▶ Recorded data
--------

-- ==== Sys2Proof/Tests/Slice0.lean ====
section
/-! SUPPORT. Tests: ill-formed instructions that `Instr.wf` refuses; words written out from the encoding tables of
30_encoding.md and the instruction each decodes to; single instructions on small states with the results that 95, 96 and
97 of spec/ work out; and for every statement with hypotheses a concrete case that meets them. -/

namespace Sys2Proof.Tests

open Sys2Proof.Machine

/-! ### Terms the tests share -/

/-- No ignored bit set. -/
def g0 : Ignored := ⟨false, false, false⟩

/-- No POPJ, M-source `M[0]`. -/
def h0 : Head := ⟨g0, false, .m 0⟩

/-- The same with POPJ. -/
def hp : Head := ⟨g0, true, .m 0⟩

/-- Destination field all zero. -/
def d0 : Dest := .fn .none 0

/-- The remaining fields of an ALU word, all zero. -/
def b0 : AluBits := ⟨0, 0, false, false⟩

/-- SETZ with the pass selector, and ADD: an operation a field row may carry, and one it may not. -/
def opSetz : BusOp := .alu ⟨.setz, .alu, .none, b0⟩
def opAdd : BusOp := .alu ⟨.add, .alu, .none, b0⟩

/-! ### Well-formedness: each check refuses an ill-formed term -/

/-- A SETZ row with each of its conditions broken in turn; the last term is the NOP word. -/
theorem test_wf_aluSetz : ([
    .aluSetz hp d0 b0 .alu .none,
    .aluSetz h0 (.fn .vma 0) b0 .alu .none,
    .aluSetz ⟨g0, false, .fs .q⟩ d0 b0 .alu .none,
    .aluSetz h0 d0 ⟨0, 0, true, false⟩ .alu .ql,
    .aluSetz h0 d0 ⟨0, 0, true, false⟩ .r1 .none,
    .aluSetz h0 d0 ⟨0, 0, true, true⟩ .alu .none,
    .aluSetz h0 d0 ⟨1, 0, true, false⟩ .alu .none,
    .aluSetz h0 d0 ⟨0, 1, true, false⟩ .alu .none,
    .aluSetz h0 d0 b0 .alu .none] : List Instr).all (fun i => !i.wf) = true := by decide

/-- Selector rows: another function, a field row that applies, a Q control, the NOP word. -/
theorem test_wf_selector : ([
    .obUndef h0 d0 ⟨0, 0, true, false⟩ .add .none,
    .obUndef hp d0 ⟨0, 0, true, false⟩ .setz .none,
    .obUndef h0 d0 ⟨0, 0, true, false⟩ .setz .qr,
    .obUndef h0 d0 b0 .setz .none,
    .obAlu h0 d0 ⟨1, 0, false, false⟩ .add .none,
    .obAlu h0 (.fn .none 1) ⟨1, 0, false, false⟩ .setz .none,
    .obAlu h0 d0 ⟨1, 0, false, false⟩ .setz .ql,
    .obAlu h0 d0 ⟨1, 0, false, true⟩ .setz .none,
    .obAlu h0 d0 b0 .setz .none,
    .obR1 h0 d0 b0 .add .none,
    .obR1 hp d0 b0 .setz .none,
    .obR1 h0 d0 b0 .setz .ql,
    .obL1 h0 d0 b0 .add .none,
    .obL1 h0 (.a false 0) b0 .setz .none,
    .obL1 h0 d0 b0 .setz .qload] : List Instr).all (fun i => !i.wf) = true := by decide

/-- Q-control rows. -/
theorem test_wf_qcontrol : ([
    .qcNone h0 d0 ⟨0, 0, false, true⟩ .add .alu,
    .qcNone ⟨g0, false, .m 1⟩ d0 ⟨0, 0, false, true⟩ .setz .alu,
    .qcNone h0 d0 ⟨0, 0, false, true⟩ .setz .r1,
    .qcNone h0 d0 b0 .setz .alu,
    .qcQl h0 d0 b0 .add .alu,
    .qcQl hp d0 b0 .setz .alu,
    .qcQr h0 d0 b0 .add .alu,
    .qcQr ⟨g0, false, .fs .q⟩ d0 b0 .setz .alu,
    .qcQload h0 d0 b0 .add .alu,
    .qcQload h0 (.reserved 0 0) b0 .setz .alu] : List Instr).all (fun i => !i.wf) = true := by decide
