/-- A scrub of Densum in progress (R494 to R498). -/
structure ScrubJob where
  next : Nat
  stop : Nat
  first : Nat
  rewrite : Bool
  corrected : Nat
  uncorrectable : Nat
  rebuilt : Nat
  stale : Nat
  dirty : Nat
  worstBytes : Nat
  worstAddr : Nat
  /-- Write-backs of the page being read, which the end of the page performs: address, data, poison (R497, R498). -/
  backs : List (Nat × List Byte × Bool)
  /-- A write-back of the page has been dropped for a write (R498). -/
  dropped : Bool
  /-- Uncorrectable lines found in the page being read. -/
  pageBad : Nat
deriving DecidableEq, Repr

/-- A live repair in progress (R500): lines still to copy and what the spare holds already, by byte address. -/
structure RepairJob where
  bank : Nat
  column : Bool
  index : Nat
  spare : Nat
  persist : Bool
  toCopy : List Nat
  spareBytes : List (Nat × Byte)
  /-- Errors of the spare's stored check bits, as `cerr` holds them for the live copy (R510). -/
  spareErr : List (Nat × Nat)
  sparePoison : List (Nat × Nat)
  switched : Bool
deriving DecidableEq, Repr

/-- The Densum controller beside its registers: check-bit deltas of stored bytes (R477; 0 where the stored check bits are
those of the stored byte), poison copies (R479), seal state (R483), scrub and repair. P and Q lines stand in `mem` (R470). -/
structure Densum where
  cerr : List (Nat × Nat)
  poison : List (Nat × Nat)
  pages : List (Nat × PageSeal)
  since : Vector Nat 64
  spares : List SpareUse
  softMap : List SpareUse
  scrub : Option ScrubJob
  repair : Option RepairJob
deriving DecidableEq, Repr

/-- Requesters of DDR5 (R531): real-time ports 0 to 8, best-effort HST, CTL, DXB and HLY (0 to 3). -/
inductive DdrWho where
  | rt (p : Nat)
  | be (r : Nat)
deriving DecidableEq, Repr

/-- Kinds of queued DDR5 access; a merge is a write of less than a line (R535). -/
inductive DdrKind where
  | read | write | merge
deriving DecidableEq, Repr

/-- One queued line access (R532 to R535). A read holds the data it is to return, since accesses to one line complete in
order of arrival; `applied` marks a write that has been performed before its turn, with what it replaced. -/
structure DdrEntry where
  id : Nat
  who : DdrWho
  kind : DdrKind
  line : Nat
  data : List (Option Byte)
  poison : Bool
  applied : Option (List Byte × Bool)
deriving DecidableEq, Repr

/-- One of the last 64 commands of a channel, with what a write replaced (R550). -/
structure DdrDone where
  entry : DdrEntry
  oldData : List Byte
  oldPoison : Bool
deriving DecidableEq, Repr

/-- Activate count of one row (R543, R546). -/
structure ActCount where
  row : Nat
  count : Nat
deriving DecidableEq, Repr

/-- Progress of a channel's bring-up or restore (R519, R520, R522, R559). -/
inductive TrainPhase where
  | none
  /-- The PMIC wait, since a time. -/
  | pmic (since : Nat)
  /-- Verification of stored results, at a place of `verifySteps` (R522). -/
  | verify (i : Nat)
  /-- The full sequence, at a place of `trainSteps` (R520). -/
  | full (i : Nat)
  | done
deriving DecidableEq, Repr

--------

▶ What you have to do
Would you please reproduce the records above exactly, only from their first line through the line holding "1, true, false⟩", with both ends included?

▶ Solution
-- ==== Sys2Proof/Tests/Slice0.lean ====
section
/-! SUPPORT. Tests: ill-formed instructions that `Instr.wf` refuses; words written out from the encoding tables of
30_encoding.md and the instruction each decodes to; single instructions on small states with the results that 95, 96 and
97 of spec/ work out; and for every statement with hypotheses a concrete case that meets them. -/

namespace Sys2Proof.Tests

open Sys2Proof.Machine

/-! ### Terms the tests share -/

/-- No ignored bit set. -/
def g0 : Ignored := ⟨false, false, false⟩

/-- No POPJ, M-source `M[0]`. -/
def h0 : Head := ⟨g0, false, .m 0⟩

/-- The same with POPJ. -/
def hp : Head := ⟨g0, true, .m 0⟩

/-- Destination field all zero. -/
def d0 : Dest := .fn .none 0

/-- The remaining fields of an ALU word, all zero. -/
def b0 : AluBits := ⟨0, 0, false, false⟩

/-- SETZ with the pass selector, and ADD: an operation a field row may carry, and one it may not. -/
def opSetz : BusOp := .alu ⟨.setz, .alu, .none, b0⟩
def opAdd : BusOp := .alu ⟨.add, .alu, .none, b0⟩

/-! ### Well-formedness: each check refuses an ill-formed term -/

/-- A SETZ row with each of its conditions broken in turn; the last term is the NOP word. -/
theorem test_wf_aluSetz : ([
    .aluSetz hp d0 b0 .alu .none,
    .aluSetz h0 (.fn .vma 0) b0 .alu .none,
    .aluSetz ⟨g0, false, .fs .q⟩ d0 b0 .alu .none,
    .aluSetz h0 d0 ⟨0, 0, true, false⟩ .alu .ql,
    .aluSetz h0 d0 ⟨0, 0, true, false⟩ .r1 .none,
    .aluSetz h0 d0 ⟨0, 0, true, true⟩ .alu .none,
    .aluSetz h0 d0 ⟨1, 0, true, false⟩ .alu .none,
    .aluSetz h0 d0 ⟨0, 1, true, false⟩ .alu .none,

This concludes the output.